====== Data section
/-- The word of an instruction, C = 0; an event has none. -/
def encode : Instr → Option (BitVec 32)
  | .nop r => some (mkWord 0x00#7 (r))
  | .mod m => some (mkWord 0x7F#7 (encodeMod m))
  | .iadd d a b => some (mkWord 0x01#7 (d ++ encodeSrc a ++ encodeSrc b))
  | .isub d a b => some (mkWord 0x02#7 (d ++ encodeSrc a ++ encodeSrc b))
  | .imul d a b => some (mkWord 0x03#7 (d ++ encodeSrc a ++ encodeSrc b))
  | .imulhs d a b => some (mkWord 0x04#7 (d ++ encodeSrc a ++ encodeSrc b))
  | .imulhn d a b => some (mkWord 0x05#7 (d ++ encodeSrc a ++ encodeSrc b))
  | .imad d a b => some (mkWord 0x06#7 (d ++ encodeSrc a ++ encodeSrc b))
  | .imins d a b => some (mkWord 0x07#7 (d ++ encodeSrc a ++ encodeSrc b))
  | .iminn d a b => some (mkWord 0x08#7 (d ++ encodeSrc a ++ encodeSrc b))
  | .imaxs d a b => some (mkWord 0x09#7 (d ++ encodeSrc a ++ encodeSrc b))
  | .imaxn d a b => some (mkWord 0x0A#7 (d ++ encodeSrc a ++ encodeSrc b))
  | .and d a b => some (mkWord 0x0B#7 (d ++ encodeSrc a ++ encodeSrc b))
  | .or d a b => some (mkWord 0x0C#7 (d ++ encodeSrc a ++ encodeSrc b))
  | .xor d a b => some (mkWord 0x0D#7 (d ++ encodeSrc a ++ encodeSrc b))
  | .andn d a b => some (mkWord 0x0E#7 (d ++ encodeSrc a ++ encodeSrc b))
  | .shl d a b => some (mkWord 0x0F#7 (d ++ encodeSrc a ++ encodeSrc b))
  | .shr d a b => some (mkWord 0x10#7 (d ++ encodeSrc a ++ encodeSrc b))
  | .sar d a b => some (mkWord 0x11#7 (d ++ encodeSrc a ++ encodeSrc b))
  | .rot d a b => some (mkWord 0x12#7 (d ++ encodeSrc a ++ encodeSrc b))
  | .bfe d a b => some (mkWord 0x13#7 (d ++ encodeSrc a ++ encodeSrc b))
  | .bfi d a b => some (mkWord 0x14#7 (d ++ encodeSrc a ++ encodeSrc b))
  | .fadd d a b => some (mkWord 0x18#7 (d ++ encodeSrc a ++ encodeSrc b))
  | .fsub d a b => some (mkWord 0x19#7 (d ++ encodeSrc a ++ encodeSrc b))
  | .fmul d a b => some (mkWord 0x1A#7 (d ++ encodeSrc a ++ encodeSrc b))
  | .ffma d a b => some (mkWord 0x1B#7 (d ++ encodeSrc a ++ encodeSrc b))
  | .fmin d a b => some (mkWord 0x1C#7 (d ++ encodeSrc a ++ encodeSrc b))
  | .fmax d a b => some (mkWord 0x1D#7 (d ++ encodeSrc a ++ encodeSrc b))
  | .hadd d a b => some (mkWord 0x1E#7 (d ++ encodeSrc a ++ encodeSrc b))
  | .hmul d a b => some (mkWord 0x1F#7 (d ++ encodeSrc a ++ encodeSrc b))
  | .hfma d a b => some (mkWord 0x20#7 (d ++ encodeSrc a ++ encodeSrc b))
  | .badd d a b => some (mkWord 0x21#7 (d ++ encodeSrc a ++ encodeSrc b))
  | .bmul d a b => some (mkWord 0x22#7 (d ++ encodeSrc a ++ encodeSrc b))
  | .bfma d a b => some (mkWord 0x23#7 (d ++ encodeSrc a ++ encodeSrc b))
  | .padd d a b => some (mkWord 0x24#7 (d ++ encodeSrc a ++ encodeSrc b))
  | .psub d a b => some (mkWord 0x25#7 (d ++ encodeSrc a ++ encodeSrc b))
  | .pmul d a b => some (mkWord 0x26#7 (d ++ encodeSrc a ++ encodeSrc b))
  | .pmac d a b => some (mkWord 0x27#7 (d ++ encodeSrc a ++ encodeSrc b))
  | .pshr d a b => some (mkWord 0x28#7 (d ++ encodeSrc a ++ encodeSrc b))
  | .pmin d a b => some (mkWord 0x29#7 (d ++ encodeSrc a ++ encodeSrc b))
  | .pmax d a b => some (mkWord 0x2A#7 (d ++ encodeSrc a ++ encodeSrc b))
  | .ppack d a b => some (mkWord 0x2B#7 (d ++ encodeSrc a ++ encodeSrc b))
  | .lmul d a b => some (mkWord 0x2C#7 (d ++ encodeSrc a ++ encodeSrc b))
  | .slided d a b => some (mkWord 0x3A#7 (d ++ encodeSrc a ++ encodeSrc b))
  | .slideu d a b => some (mkWord 0x3B#7 (d ++ encodeSrc a ++ encodeSrc b))
  | .shfl d a b => some (mkWord 0x3C#7 (d ++ encodeSrc a ++ encodeSrc b))
  | .rand d a b => some (mkWord 0x45#7 (d ++ encodeSrc a ++ encodeSrc b))
  | .icmp p c a b => some (mkWord 0x30#7 (p ++ c ++ encodeSrc a ++ encodeSrc b))
  | .fcmp p c a b => some (mkWord 0x31#7 (p ++ c ++ encodeSrc a ++ encodeSrc b))
  | .hcmp p c a b => some (mkWord 0x32#7 (p ++ c ++ encodeSrc a ++ encodeSrc b))
  | .sel d a b p => some (mkWord 0x33#7 (d ++ encodeSrc a ++ b ++ p))
  | .plog d c a b => some (mkWord 0x34#7 (d ++ c ++ (0#6 ++ a) ++ (0#6 ++ b)))
  | .vunMov d a => some (mkWord 0x36#7 (d ++ encodeSrc a ++ 0#9))
  | .vunNot d a => some (mkWord 0x36#7 (d ++ encodeSrc a ++ 1#9))
  | .vunIneg d a => some (mkWord 0x36#7 (d ++ encodeSrc a ++ 2#9))
  | .vunIabs d a => some (mkWord 0x36#7 (d ++ encodeSrc a ++ 3#9))
  | .vunPopc d a => some (mkWord 0x36#7 (d ++ encodeSrc a ++ 4#9))
  | .vunClz d a => some (mkWord 0x36#7 (d ++ encodeSrc a ++ 5#9))
  | .vunCtz d a => some (mkWord 0x36#7 (d ++ encodeSrc a ++ 6#9))
  | .vunBrev d a => some (mkWord 0x36#7 (d ++ encodeSrc a ++ 7#9))
  | .vunBswap d a => some (mkWord 0x36#7 (d ++ encodeSrc a ++ 8#9))
  | .vunFrint d a => some (mkWord 0x36#7 (d ++ encodeSrc a ++ 16#9))
  | .vunFfloor d a => some (mkWord 0x36#7 (d ++ encodeSrc a ++ 17#9))
  | .vunFceil d a => some (mkWord 0x36#7 (d ++ encodeSrc a ++ 18#9))
  | .vunFtrunc d a => some (mkWord 0x36#7 (d ++ encodeSrc a ++ 19#9))
  | .cvt s t d a => some (mkWord 0x37#7 (d ++ encodeSrc a ++ (s ++ t ++ 0#1)))
  | .xfnRcp d a => some (mkWord 0x38#7 (d ++ encodeSrc a ++ 0#9))
  | .xfnRsq d a => some (mkWord 0x38#7 (d ++ encodeSrc a ++ 1#9))
  | .xfnSqrt d a => some (mkWord 0x38#7 (d ++ encodeSrc a ++ 2#9))
  | .xfnExp2 d a => some (mkWord 0x38#7 (d ++ encodeSrc a ++ 3#9))
  | .xfnLog2 d a => some (mkWord 0x38#7 (d ++ encodeSrc a ++ 4#9))
  | .xfnSin d a => some (mkWord 0x38#7 (d ++ encodeSrc a ++ 5#9))
  | .xfnCos d a => some (mkWord 0x38#7 (d ++ encodeSrc a ++ 6#9))
  | .xfnTanh d a => some (mkWord 0x38#7 (d ++ encodeSrc a ++ 7#9))
  | .red op t d a => some (mkWord 0x3D#7 (d ++ encodeSrc a ++ (0#2 ++ t ++ op)))
  | .scan op t d a => some (mkWord 0x3E#7 (d ++ encodeSrc a ++ (0#2 ++ t ++ op)))
  | .voteAny d a => some (mkWord 0x3F#7 (d ++ encodeSrc a ++ 0#9))
  | .voteAll d a => some (mkWord 0x3F#7 (d ++ encodeSrc a ++ 1#9))
  | .voteBallot d a => some (mkWord 0x3F#7 (d ++ encodeSrc a ++ 2#9))
  | .voteCount d a => some (mkWord 0x3F#7 (d ++ encodeSrc a ++ 3#9))
  | .kopMov d a => some (mkWord 0x40#7 (d ++ a ++ 0#6))
  | .kopAdd d a => some (mkWord 0x40#7 (d ++ a ++ 1#6))
  | .kopSub d a => some (mkWord 0x40#7 (d ++ a ++ 2#6))
  | .kopMul d a => some (mkWord 0x40#7 (d ++ a ++ 3#6))
  | .kopAnd d a => some (mkWord 0x40#7 (d ++ a ++ 4#6))
  | .kopOr d a => some (mkWord 0x40#7 (d ++ a ++ 5#6))
  | .kopXor d a => some (mkWord 0x40#7 (d ++ a ++ 6#6))
  | .kopShl d a => some (mkWord 0x40#7 (d ++ a ++ 7#6))
  | .kopShr d a => some (mkWord 0x40#7 (d ++ a ++ 8#6))
  | .kopSar d a => some (mkWord 0x40#7 (d ++ a ++ 9#6))
  | .kopMins d a => some (mkWord 0x40#7 (d ++ a ++ 10#6))
  | .kopMinn d a => some (mkWord 0x40#7 (d ++ a ++ 11#6))
  | .kopMaxs d a => some (mkWord 0x40#7 (d ++ a ++ 12#6))
  | .kopMaxn d a => some (mkWord 0x40#7 (d ++ a ++ 13#6))
  | .kopAdd64 d a => some (mkWord 0x40#7 (d ++ a ++ 16#6))
  | .kopMov64 d a => some (mkWord 0x40#7 (d ++ a ++ 17#6))
  | .kmovK d a => some (mkWord 0x41#7 (d ++ encodeSrc a ++ 0#6))
  | .kmovV d a => some (mkWord 0x41#7 (d ++ encodeSrc a ++ 1#6))
  | .kliShort d i => some (mkWord 0x42#7 (d ++ 1#1 ++ i))
  | .kliPimm d h => some (mkWord 0x42#7 (d ++ 0#13 ++ h))
  | .xset x a => some (mkWord 0x43#7 (x ++ 0#3 ++ encodeSrc a ++ 0#9))
  | .xadd x a => some (mkWord 0x44#7 (x ++ 0#3 ++ encodeSrc a ++ 0#9))
  | .bra p n o => some (mkWord 0x48#7 (p ++ BitVec.ofBool n ++ o))
  | .call p n o => some (mkWord 0x4A#7 (p ++ BitVec.ofBool n ++ o))
  | .brx k => some (mkWord 0x49#7 (k ++ 0#15))
  | .ret n => some (mkWord 0x4B#7 (0#18 ++ n))
  | .join m => some (mkWord 0x4C#7 (0#18 ++ m))
  | .leave m => some (mkWord 0x4D#7 (0#18 ++ m))
  | .waitm m => some (mkWord 0x4E#7 (0#18 ++ m))
  | .yieldW => some (mkWord 0x4F#7 (0#24))
  | .serb => some (mkWord 0x50#7 (0#24))
  | .sere => some (mkWord 0x51#7 (0#24))
  | .exitW => some (mkWord 0x53#7 (0#24))
  | .tret => some (mkWord 0x55#7 (0#24))
  | .elect k p => some (mkWord 0x52#7 (k ++ 0#12 ++ p))
  | .trap k n => some (mkWord 0x54#7 (k ++ 0#11 ++ n))
  | .wait a b c d => some (mkWord 0x56#7 (a ++ b ++ c ++ d))
  | .ld f => some (mkWord 0x58#7 (encodeMem f))
  | .st f => some (mkWord 0x59#7 (encodeMem f))
  | .ldl f => some (mkWord 0x5A#7 (encodeMem f))
  | .psh d w => some (mkWord 0x5B#7 (d ++ 0#9 ++ w ++ 0#6))
  | .pop d w => some (mkWord 0x5C#7 (d ++ 0#9 ++ w ++ 0#6))
  | .atomAdd f => some (mkWord 0x5D#7 (encodeAtom 0#4 f))
  | .atomMins f => some (mkWord 0x5D#7 (encodeAtom 1#4 f))
  | .atomMinn f => some (mkWord 0x5D#7 (encodeAtom 2#4 f))
  | .atomMaxs f => some (mkWord 0x5D#7 (encodeAtom 3#4 f))
  | .atomMaxn f => some (mkWord 0x5D#7 (encodeAtom 4#4 f))
  | .atomAnd f => some (mkWord 0x5D#7 (encodeAtom 5#4 f))
  | .atomOr f => some (mkWord 0x5D#7 (encodeAtom 6#4 f))
  | .atomXor f => some (mkWord 0x5D#7 (encodeAtom 7#4 f))
  | .atomExch f => some (mkWord 0x5D#7 (encodeAtom 8#4 f))
  | .atomCas f => some (mkWord 0x5D#7 (encodeAtom 9#4 f))
  | .atomFadd f => some (mkWord 0x5D#7 (encodeAtom 10#4 f))
  | .atomFmin f => some (mkWord 0x5D#7 (encodeAtom 11#4 f))
  | .atomFmax f => some (mkWord 0x5D#7 (encodeAtom 12#4 f))
  | .redm op f => some (mkWord 0x5E#7 (encodeAtom op f))
  | .fence p s => some (mkWord 0x5F#7 (0#9 ++ (0#6 ++ p) ++ 0#3 ++ s))
  | .clineWb a o => some (mkWord 0x60#7 (0#6 ++ encodeSrc a ++ 0#3 ++ 0#5 ++ BitVec.ofBool o))
  | .clineWbi a o => some (mkWord 0x60#7 (0#6 ++ encodeSrc a ++ 1#3 ++ 0#5 ++ BitVec.ofBool o))
  | .clineMem a o => some (mkWord 0x60#7 (0#6 ++ encodeSrc a ++ 2#3 ++ 0#5 ++ BitVec.ofBool o))
  | .cpy f => some (mkWord 0x61#7 (encodeCpy f))
  | .zfill a sc sp o => some (mkWord 0x62#7 (0#6 ++ encodeSrc a ++ 0#3 ++ sc ++ sp ++ BitVec.ofBool o))
  | .obres k q b => some (mkWord 0x64#7 (k ++ q ++ 0#5 ++ BitVec.ofBool b))
  | .obrel k => some (mkWord 0x65#7 (k ++ 0#15))
  | .obld k q s c => some (mkWord 0x66#7 (k ++ q ++ 0#3 ++ BitVec.ofBool c ++ s))
  | .wbld k q s => some (mkWord 0x67#7 (k ++ q ++ 0#4 ++ s))
  | .acalloc k n => some (mkWord 0x68#7 (k ++ 0#9 ++ n))
  | .acfree k => some (mkWord 0x69#7 (k ++ 0#15))
  | .mma k c => some (mkWord 0x6A#7 (k ++ 0#14 ++ BitVec.ofBool c))
  | .acmovTogl k q c => some (mkWord 0x6B#7 (k ++ q ++ 0#3 ++ BitVec.ofBool c ++ 0#2))
  | .acmovTosp k q c => some (mkWord 0x6B#7 (k ++ q ++ 0#3 ++ BitVec.ofBool c ++ 1#2))
  | .acmovFromsp k q => some (mkWord 0x6B#7 (k ++ q ++ 0#4 ++ 2#2))
  | .acmovToreg k q c => some (mkWord 0x6B#7 (k ++ q ++ 0#3 ++ BitVec.ofBool c ++ 3#2))
  | .twset k m => some (mkWord 0x6C#7 (k ++ 0#14 ++ BitVec.ofBool m))
  | .tldw k => some (mkWord 0x6D#7 (k ++ 0#15))
  | .tlnch v => some (mkWord 0x6E#7 (0#18 ++ v))
  | .tcapt v => some (mkWord 0x6F#7 (0#18 ++ v))
  | .trst => some (mkWord 0x70#7 (0#24))
  | .trstRel => some (mkWord 0x70#7 (1#24))
  | .balloc k q s p => some (mkWord 0x71#7 (k ++ q ++ s ++ p))
  | .bfree k => some (mkWord 0x72#7 (k ++ 0#15))
  | .barvArrive k b t => some (mkWord 0x73#7 (k ++ b ++ 0#3 ++ BitVec.ofBool t ++ 0#2))
  | .barvNoarr k b => some (mkWord 0x73#7 (k ++ b ++ 0#3 ++ 1#1 ++ 1#2))
  | .barvDrop k b t => some (mkWord 0x73#7 (k ++ b ++ 0#3 ++ BitVec.ofBool t ++ 2#2))
  | .bwait k q p => some (mkWord 0x74#7 (k ++ q ++ 0#3 ++ p))
  | .ringCreate k q => some (mkWord 0x75#7 (k ++ q ++ 0#6))
  | .ringRel k => some (mkWord 0x75#7 (k ++ 0#9 ++ 1#6))
  | .rawait k q => some (mkWord 0x76#7 (k ++ q ++ 0#6))
  | .rrel k => some (mkWord 0x77#7 (k ++ 0#15))
  | .csrr k n => some (mkWord 0x78#7 (k ++ n ++ 0#3))
  | .csrwWrite k n => some (mkWord 0x79#7 (k ++ n ++ 1#3))
  | .csrwSet k n => some (mkWord 0x79#7 (k ++ n ++ 2#3))
  | .csrwClr k n => some (mkWord 0x79#7 (k ++ n ++ 3#3))
  | .csrwSwap k n => some (mkWord 0x79#7 (k ++ n ++ 4#3))
  | .snap k q p => some (mkWord 0x7A#7 (k ++ q ++ 0#3 ++ p))
  | .snapq k q p g => some (mkWord 0x7B#7 (k ++ q ++ 0#2 ++ BitVec.ofBool g ++ p))
  | .reservedMajor m r => some (mkWord m r)
  | _ => none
============
:: Assignment ::
Please return every line from the first one in the records above down to the line containing "0x02#7 (d ++ encodeSrc a ++ encodeSrc b))", including both, exactly as written and nothing more.

:: Answer to the problem ::
/-- The word of an instruction, C = 0; an event has none. -/
def encode : Instr → Option (BitVec 32)
  | .nop r => some (mkWord 0x00#7 (r))
  | .mod m => some (mkWord 0x7F#7 (encodeMod m))
  | .iadd d a b => some (mkWord 0x01#7 (d ++ encodeSrc a ++ encodeSrc b))
  | .isub d a b => some (mkWord 0x02#7 (d ++ encodeSrc a ++ encodeSrc b))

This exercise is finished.